[Cluster-devel] [GFS2 PATCH] gfs2: Abort gfs2_freeze if io error is seen

Thu Nov 14 20:44:45 UTC 2019

On Thu, Nov 14, 2019 at 6:13 PM Bob Peterson <rpeterso at redhat.com> wrote:
> Before this patch, an io error, such as -EIO writing to the journal
> would cause function gfs2_freeze to go into an infinite loop,
> continuously retrying the freeze operation. But nothing ever clears
> the -EIO except unmount after withdraw, which is impossible if the
> freeze operation never ends (fails).

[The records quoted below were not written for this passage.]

/-- Firmware remaps a logical ID (R397): it sets drain, and once every earlier message through the entry has been answered for good or
reported it writes the new chip; messages that were held then leave for it on new flows. The generation home's logical ID waits while a
generation is frozen (R454). -/
def remap (s : State) (t lid : Nat) (phys : BitVec 10) (far : Bool) : State :=
  let e := s.peer t lid
  let home := ((List.range 1024).find? fun l => (s.peer t l).valid) == some lid
  if !e.valid ∨ (home ∧ (s.tenant t).gen.frozen.isSome) then s
  else
    let mine (u : Unacked) : Bool := u.tenant == t && u.lid == lid
    let old := s.fab.flowsOut.filter fun o => o.unacked.any mine
    if old.all fun o => (o.unacked.filter mine).all (mayMove o) then
      let msgs := old.flatMap fun o => (o.unacked.filter mine).map fun u => (o.id, u)
      let s1 := msgs.foldl (fun a x => a.dropMsg x.1 x.2.msg.seq) s
      -- a flow of the entry that nothing else is on ends with it; the flow to the new chip begins anew
      let through (o : FlowOut) : Bool := o.id.dstChip == s.peerChip t lid && o.unacked.isEmpty && o.ended.isEmpty
      let ends := (s1.fab.flowsOut.filter through).map FlowOut.id
      let s2 : State := { s1 with fab := { s1.fab with
        flowsOut := s1.fab.flowsOut.filter fun o => !through o
        flowsIn := s1.fab.flowsIn.filter fun i => !ends.contains i.id } }
      sendControls ((s2.setPeer t lid ⟨true, false, far, phys, e.epoch + 1⟩).moveMsgs t lid msgs)
    else s.setPeer t lid { e with drain := true }

/-! ### Records leaving (R406) -/

/-- The first queued message equal to `o` marked as sent. -/
def markSent (o : OutPost) (msg : FlowId × BitVec 32) : List OutPost → List OutPost
  | [] => []
  | x :: r => if x = o then { x with sent := some msg } :: r else x :: markSent o msg r

/-- Queued records leave, flow by flow in order, once the thread's earlier accesses have been performed. -/
def sendPosts (s : State) (n : Nat) : List OutPost → List (Nat × Bool) → State
  | [], _ => s
  | o :: r, blocked =>
    if o.sent.isSome ∨ blocked.contains (o.lid, o.ordered) then s.sendPosts n r blocked
    else if !(s.coreAt n).settledBefore o.after then s
    else match s.sendFlow n o.msg.tenant o.lid 0 o.ordered (s.coreAt n).stamp (.post o.core o.msg) 0 false with
      | .sent f q s1 => s1.onCore n fun c => { c with outPosts := markSent o (f, q) c.outPosts }
      | _ => s.sendPosts n r ((o.lid, o.ordered) :: blocked)

end State

/-! ### Events -/

/-- FLOW_MESSAGE_DELIVERY (R400). -/
def execFlowMessageDelivery (msg : FlowMsg) (s : State) : Host.Outcome State Fault Refusal := atDevice (·.receive msg) s
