-- ==== Sys2Proof/Machine/Place.lean ====
section
/-!
DEFINITION. Teams (R141 to R151) and partitions (R96, R126, R127): placement, pre-emption, saving and resuming (R446 to R451),
the end of a team, slice turns, and policy plug-ins (R132).
-/

namespace Sys2Proof.Machine

open Sys2Proof.Bits

namespace State

/-- Every team that has a number. -/
def teamList (s : State) : List (Nat × Team) := s.sched.teams.filterMap fun e => e.2.map fun t => (e.1, t)

/-- Every launch that has a number, the oldest first. -/
def launchList (s : State) : List (Nat × Launch) := s.sched.launches.filterMap fun e => e.2.map fun l => (e.1, l)

/-- A team changed. -/
def onTeam (s : State) (k : Nat) (f : Team → Team) : State := match s.team k with | some tm => s.setTeam k (some (f tm)) | none => s

/-- A launch changed. -/
def onLaunch (s : State) (l : Nat) (f : Launch → Launch) : State := match s.launch l with | some la => s.setLaunch l (some (f la)) | none => s

/-- The class of a team's launch (R144). -/
def classOf (s : State) (tm : Team) : Nat := match s.launch tm.launch with | some la => la.prio | none => 0

/-- The tenant of a team's launch. -/
def teamTenant (s : State) (tm : Team) : Nat := match s.launch tm.launch with | some la => la.tenant | none => 0

/-! ### Which cores a team may have (R141, R147, R149) -/

/-- The class and the launch that a core is reserved for, if any. -/
def reservedFor (s : State) (n : Nat) : Option (Nat × Nat) :=
  let byTeam := s.teamList.findSome? fun e => if (e.2.state = .pending ∨ e.2.state = .saved) ∧ e.2.cores.contains n then some (s.classOf e.2, e.2.launch) else none
  match byTeam with
  | some x => some x
  | none => s.launchList.findSome? fun e => if e.2.pool.contains n then some (e.2.prio, e.1) else none

/-- A core is free (R141): no team is on it, and its tenant's turn goes on. -/
def coreFree (s : State) (t n : Nat) : Bool :=
  (s.coreAt n).team.isNone && (s.partition (dieOf n)).holder == some t && !(s.partition (dieOf n)).turning

/-- A team of a launch may take a core: free, and reserved for no one else, or, where `over` says so, only for a lower class. -/
def mayTake (s : State) (l : Nat) (la : Launch) (own : List Nat) (lower : Bool) (n : Nat) : Bool :=
  s.coreFree la.tenant n && (own.contains n || match s.reservedFor n with
    | none => true
    | some (c, k) => (la.coplace && k == l) || (lower && decide (c < la.prio)))

/-- The dies a launch's teams may be on, in the order they are tried: as a plug-in has ranked them, then by number. -/
def diesOf (s : State) (la : Launch) : List Nat :=
  let mask := (List.range 12).filter fun d => la.partMask.getLsbD d
  let rank := (SMap.get [] s.sched.ranking la.tenant).filter mask.contains
  rank ++ mask.filter fun d => !rank.contains d

/-- The cores of a die that satisfy a test, by number. -/
def dieCores (d : Nat) (p : Nat → Bool) : List Nat := ((List.range 32).map (32 * d + ·)).filter p

/-- The first `size` of some cores that lie in one island. -/
def inIsland (size : Nat) (xs : List Nat) : Option (List Nat) :=
  (xs.map (· / 16)).eraseDups.findSome? fun i => let ys := xs.filter (· / 16 == i); if size ≤ ys.length then some (ys.take size) else none

/-- The cores for a team (R141): of one island where it has at most 16 and an island of a die has enough, else of one die. -/
def fitTeam (size : Nat) (dies : List Nat) (p : Nat → Bool) : Option (List Nat) :=
  match if size ≤ 16 then dies.findSome? fun d => inIsland size (dieCores d p) else none with
  | some xs => some xs
  | none => dies.findSome? fun d => let xs := dieCores d p; if size ≤ xs.length then some (xs.take size) else none

/-- The teams of a launch that wait for cores, lowest index first. -/
def waitingTeams (s : State) (l : Nat) (la : Launch) : List (Nat × Team) :=
  if !la.eligible ∨ la.abort.isSome then []
  else
    let ws := s.teamList.filter fun e => e.2.launch == l && (e.2.state == .pending || e.2.state == .saved) && decide (e.2.cores.length < la.teamSize)
    (List.range (la.made + 1)).flatMap fun i => ws.filter (·.2.index == i)

/-- Cores for one waiting team without pre-emption: unreserved ones, or else those of lower reservations too. -/
def directCores (s : State) (l : Nat) (la : Launch) (tm : Team) : Option (List Nat) :=
  match fitTeam la.teamSize (s.diesOf la) (s.mayTake l la tm.cores false) with
  | some xs => some xs
  | none => fitTeam la.teamSize (s.diesOf la) (s.mayTake l la tm.cores true)
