-- ==== Sys2Proof/Safety.lean ====
section
/-!
DEFINITION. The terms that claims use: what a safe run is, when an instruction issues alone, what it then leaves unchanged, and
when device events can happen.
-/

namespace Sys2Proof

open Sys2Proof.Machine Sys2Proof.Bits

/-! ### Runs -/

/-- No number of steps from a state ends in a fault or a refusal. -/
def RunsOn (s : State) : Prop := ∀ k, ∃ t, Host.Core.run core k s = .next t

/-- A property that every step keeps. -/
def Kept (p : State → Prop) : Prop := ∀ s t, p s → step s = .next t → p t

/-- Device memory is in canonical form. -/
abbrev MemoryCanonical (s : State) : Prop := Memory.wf s.hbm.mem = true

/-! ### Instructions that issue alone -/

/-- What the issue of an operation asks of its group (R166 to R168). -/
def needs (o : Op) (s : State) : Effects := opEffects s.core.sp.vt o

/-- An operation issues as a group of its own and is not held: a C or Y operation stands in no delay group (R170), the end of the
innermost loop is not inside the group (R217), its registers are ready (R169, R183), and no acquire holds it (R353). -/
structure MayIssue (o : Op) (s : State) : Prop where
  delay : s.core.badDelay [needs o s] = false
  loop : misplacedEnd s.core (needs o s).words = none
  ready : s.core.mayIssue [needs o s] = true

/-- The state as the operation's group begins. -/
def begun (o : Op) (s : State) : State := s.on fun c => c.begin' ((needs o s).cls == .Y)

/-- The end of its group (R170, R173, R213, R217) in a state that the operation leaves. -/
def finished (o : Op) (s t : State) : State := t.on (Core.endGroup (needs o s).words)

/-- The program counter after a group of `w` words that transfers nowhere itself: the loop hardware and a pending transfer decide
(R170, R217). -/
def nextPc (s : State) (w : Nat) : BitVec 48 := (Core.endGroup w { s.core with grp := GroupAcc.empty }).pc

/-- The branch register that a pending `CALL` writes as its second delay group ends (R213). -/
def linkDue (s : State) (r : BReg) : Bool := s.core.pend == 1 && bit s.core.sp.bpend 60 && nfield s.core.sp.bpend 57 3 % 8 == r.val

/-! ### Frames -/

/-- What an instruction may write, registers by number, beside what the end of any group writes: the program counter, the loop
levels, `%bpend`, and the link register of a pending `CALL`. -/
structure Writes where
  s : List Nat := []
  p : List Nat := []
  m : List Nat := []
  c : List Nat := []
  g : List Nat := []
  b : List Nat := []
  /-- a vector destination; its result is also pushed onto the last-result file, R235 -/
  v : Option Nat := none
  /-- special registers, R163 -/
  special : List Nat := []
  /-- the flags it raises, R57 -/
  flags : FFlags := 0
  /-- an explicit write of `%fflags`, R57 -/
  setFlags : Option FFlags := none
  /-- it draws from the lanes' generators, R55 -/
  draws : Bool := false
  /-- scratchpad bytes from an address, and how many -/
  sp : Nat × Nat := (0, 0)
  /-- it posts to the window -/
  window : Bool := false
  /-- it passes an operation to the access unit or the combining buffer -/
  queue : Bool := false
  /-- it reaches other cores of its team -/
  team : Bool := false

/-- Special registers that no frame fixes: `%fflags`, which it states by itself, `%bpend` and the loop counters. -/
def unframed : List Nat := [3, 9, 0x14, 0x15, 0x16, 0x17]

/-- A byte of a physical row of the scratchpad (R29). -/
def rowByte (c : Core) (p k : Nat) : Byte := (c.prow p).extractLsb' (8 * k) 8

/-- Everything but what `w` lists is as before, the flags are those before (or those written) and those raised, and no byte of device memory has
changed. -/
structure Keeps (w : Writes) (s t : State) : Prop where
  scalars : ∀ r : SReg, r.val ∉ w.s → t.core.rs r = s.core.rs r
  predicates : ∀ r : PReg, r.val ∉ w.p → t.core.rp r = s.core.rp r
  masks : ∀ r : MReg, r.val ∉ w.m → t.core.rm r = s.core.rm r
  caps : ∀ r : CReg, r.val ∉ w.c → t.core.rc r = s.core.rc r
  regions : ∀ r : GReg, r.val ∉ w.g → t.core.rg r = s.core.rg r
  branches : ∀ r : BReg, r.val ∉ w.b → linkDue s r = false → t.core.rb r = s.core.rb r
  vectors : ∀ r : VReg, w.v ≠ some r.val → (w.v.isSome = true → r.val < 608) → t.core.rv r = s.core.rv r
  specials : ∀ k, k ∉ unframed → k ∉ w.special → readSpecial s.cur t.core k = readSpecial s.cur s.core k
  flags : t.core.sp.fflags = w.setFlags.getD s.core.sp.fflags ||| w.flags
  generators : w.draws = false → t.core.sp.gens = s.core.sp.gens
  rowMap : t.core.eng.rowMap = s.core.eng.rowMap
  scratchpad : ∀ p k, (∀ a, w.sp.1 ≤ a → a < w.sp.1 + w.sp.2 → ¬ (p = s.core.phys (a / 512) ∧ k = a % 512)) → k < 512 →
    rowByte t.core p k = rowByte s.core p k
  accumulators : t.core.eng.acc = s.core.eng.acc
  window : w.window = false → t.core.board = s.core.board
  queue : w.queue = false → t.core.acc = s.core.acc
  memory : ∀ o a, t.byteAt o a = s.byteAt o a
  others : w.team = false → ∀ n, n ≠ s.cur → t.coreAt n = s.coreAt n

/-- An instruction completes: wherever it may issue and `when` holds, it answers a next state in which `post` holds and all but what
it writes is as before; it goes on at the next group. -/
def Completes (i : Instr) (o : Op) (w : State → Writes) (post : State → State → Prop) (when : State → Prop := fun _ => True) : Prop :=
  ∀ s, MayIssue o s → when s →
    ∃ t, exec i s = .next t ∧ post s t ∧ Keeps (w s) s t ∧ t.core.pc = nextPc s (needs o s).words

/-- The same of an instruction that names the next group itself. -/
def Finishes (i : Instr) (o : Op) (w : State → Writes) (post : State → State → Prop) (when : State → Prop := fun _ => True) : Prop :=
  ∀ s, MayIssue o s → when s → ∃ t, exec i s = .next t ∧ post s t ∧ Keeps (w s) s t

/-- An instruction traps: wherever it may issue and `when` holds, the trap `t` is raised and nothing of the instruction happens. -/
def Traps (i : Instr) (o : Op) (t : State → Trap) (when : State → Prop) : Prop :=
  ∀ s, MayIssue o s → when s → exec i s = .next ((begun o s).raiseTrap s.cur (t s))

/-- A scalar result with the flags it raises; `s0` stays zero (R162). -/
def SetsScalar (i : Instr) (o : Op) (d : SReg) (v : Core → Word) (fl : Core → FFlags := fun _ => 0) : Prop :=
  Completes i o (fun s => { s := [d.val], flags := fl s.core }) fun s t => t.core.rs d = if d.val = 0 then 0 else v s.core

/-- A scalar result bit by bit. -/
def SetsBits (i : Instr) (o : Op) (d : SReg) (v : Core → Nat → Bool) : Prop :=
  Completes i o (fun _ => { s := [d.val] }) fun s t => ∀ k < 64, (t.core.rs d).getLsbD k = if d.val = 0 then false else v s.core k

/-- A scalar float result: an exact value with its flags, rounded once into the type (R194). -/
def SetsFloat (i : Instr) (o : Op) (t : Ty) (r : Rnd) (d : SReg) (x : Core → FVal × FFlags) : Prop :=
  SetsScalar i o d (fun c => BitVec.ofNat 64 (roundElem t r (x c).1 0).bits) fun c => (x c).2 ||| (roundElem t r (x c).1 0).flags

/-- The value that the low bits of a register have in a type (`fval`, R182). -/
def floatOf (t : Ty) (w : Word) : FVal := t.value (w.toNat % 2 ^ t.width)

/-- A special register written: it completes unless it waits for tasks that use the register (R201, R482, R483). -/
def WritesSpecial (k : BitVec 12) (a : SReg) (w : Core → Writes) (post : Core → Core → Prop) : Prop :=
  Completes (.mts k a) (.solo (.mts k a)) (fun s => w s.core) (fun s t => post s.core t.core)
    fun s => mtsWaits (begun (.solo (.mts k a)) s).core k.toNat = false

/-- No task of the window and no ring keeps the thread from bytes of device memory, and the access unit has room (R210, R438). -/
def Unhindered (o : Op) (s : State) (obj a n : Nat) : Prop :=
  (begun o s).core.overlaps (objCells obj a n) = false ∧ (begun o s).core.accFull = false

/-- An access passes the checks of R209: aligned to its size, and in a capability that gives the rights. -/
def Permitted (a : Access) : Prop :=
  a.addr % a.len = 0 ∧ Cap.obj a.cap ≠ 0 ∧ (∀ r ∈ a.need, Cap.has a.cap r = true) ∧ Cap.within a.cap a.addr a.len = true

Instead you get:
>
> [ 6499.767994] gfs2: fsid=dm-32.0: error freezing FS: -5
> [ 6499.773058] gfs2: fsid=dm-32.0: retrying...
> [ 6500.791957] gfs2: fsid=dm-32.0: error freezing FS: -5
> [ 6500.797015] gfs2: fsid=dm-32.0: retrying...
>
> This patch adds a check for -EIO in gfs2_freeze, and if seen, it
> dequeues the freeze glock, aborts the loop and returns the error.
> Also, there's no need to pass the freeze holder to function
> gfs2_lock_fs_check_clean since it's only called in one place and
> it's a well-known superblock pointer, so this simplifies that.
>
> Signed-off-by: Bob Peterson <rpeterso at redhat.com>
> ---
>  fs/gfs2/super.c | 18 +++++++++++-------
>  1 file changed, 11 insertions(+), 7 deletions(-)
>
> diff --git a/fs/gfs2/super.c b/fs/gfs2/super.c
> index 8154c38e488b..eb1fbd533e6d 100644
> --- a/fs/gfs2/super.c
> +++ b/fs/gfs2/super.c
> @@ -399,8 +399,7 @@ struct lfcc {
>   * Returns: errno
>   */
>
> -static int gfs2_lock_fs_check_clean(struct gfs2_sbd *sdp,
> -                                   struct gfs2_holder *freeze_gh)
> +static int gfs2_lock_fs_check_clean(struct gfs2_sbd *sdp)
>  {
>         struct gfs2_inode *ip;
>         struct gfs2_jdesc *jd;
> @@ -425,7 +424,7 @@ static int gfs2_lock_fs_check_clean(struct gfs2_sbd *sdp,
>         }
>
>         error = gfs2_glock_nq_init(sdp->sd_freeze_gl, LM_ST_EXCLUSIVE,
> -                                  GL_NOCACHE, freeze_gh);
> +                                  GL_NOCACHE, &sdp->sd_freeze_gh);

Missing here:

        if (error)
              goto out;

>         list_for_each_entry(jd, &sdp->sd_jindex_list, jd_list) {
>                 error = gfs2_jdesc_check(jd);
> @@ -441,7 +440,7 @@ static int gfs2_lock_fs_check_clean(struct gfs2_sbd *sdp,
>         }
>
>         if (error)
> -               gfs2_glock_dq_uninit(freeze_gh);
> +               gfs2_glock_dq_uninit(&sdp->sd_freeze_gh);
>
>  out:
>         while (!list_empty(&list)) {
> @@ -767,15 +766,20 @@ static int gfs2_freeze(struct super_block *sb)
>                         goto out;
>                 }
>
> -               error = gfs2_lock_fs_check_clean(sdp, &sdp->sd_freeze_gh);
> +               error = gfs2_lock_fs_check_clean(sdp);
>                 if (!error)
>                         break;
>
>                 if (error == -EBUSY)
>                         fs_err(sdp, "waiting for recovery before freeze\n");
> -               else
> +               else if (error == -EIO) {
> +                       fs_err(sdp, "Fatal IO error: cannot freeze gfs2 due "
> +                              "to recovery error.\n");
> +                       gfs2_glock_dq_uninit(&sdp->sd_freeze_gh);

Instead of this, gfs2_lock_fs_check_clean should make sure it doesn't
keep sd_freeze_ghl held when it fails.

> +                       goto out;
> +               } else {
>                         fs_err(sdp, "error freezing FS: %d\n", error);
> -
> +               }
>                 fs_err(sdp, "retrying...\n");
>                 msleep(1000);
>         }
>

Thanks,
Andreas